> **The task**:
The expected answer is every line of the material, reproduced exactly.

>>

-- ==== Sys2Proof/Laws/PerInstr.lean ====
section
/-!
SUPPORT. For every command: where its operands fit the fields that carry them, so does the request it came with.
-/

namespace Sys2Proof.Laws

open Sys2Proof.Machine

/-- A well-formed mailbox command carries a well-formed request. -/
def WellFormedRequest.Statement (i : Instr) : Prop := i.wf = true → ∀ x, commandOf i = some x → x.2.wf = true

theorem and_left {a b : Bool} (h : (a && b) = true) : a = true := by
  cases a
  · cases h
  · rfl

<<

> **Result of the exercise**:
-- ==== Sys2Proof/Laws/PerInstr.lean ====
section
/-!
SUPPORT. For every command: where its operands fit the fields that carry them, so does the request it came with.
-/

namespace Sys2Proof.Laws

open Sys2Proof.Machine

/-- A well-formed mailbox command carries a well-formed request. -/
def WellFormedRequest.Statement (i : Instr) : Prop := i.wf = true → ∀ x, commandOf i = some x → x.2.wf = true

theorem and_left {a b : Bool} (h : (a && b) = true) : a = true := by
  cases a
  · cases h
  · rfl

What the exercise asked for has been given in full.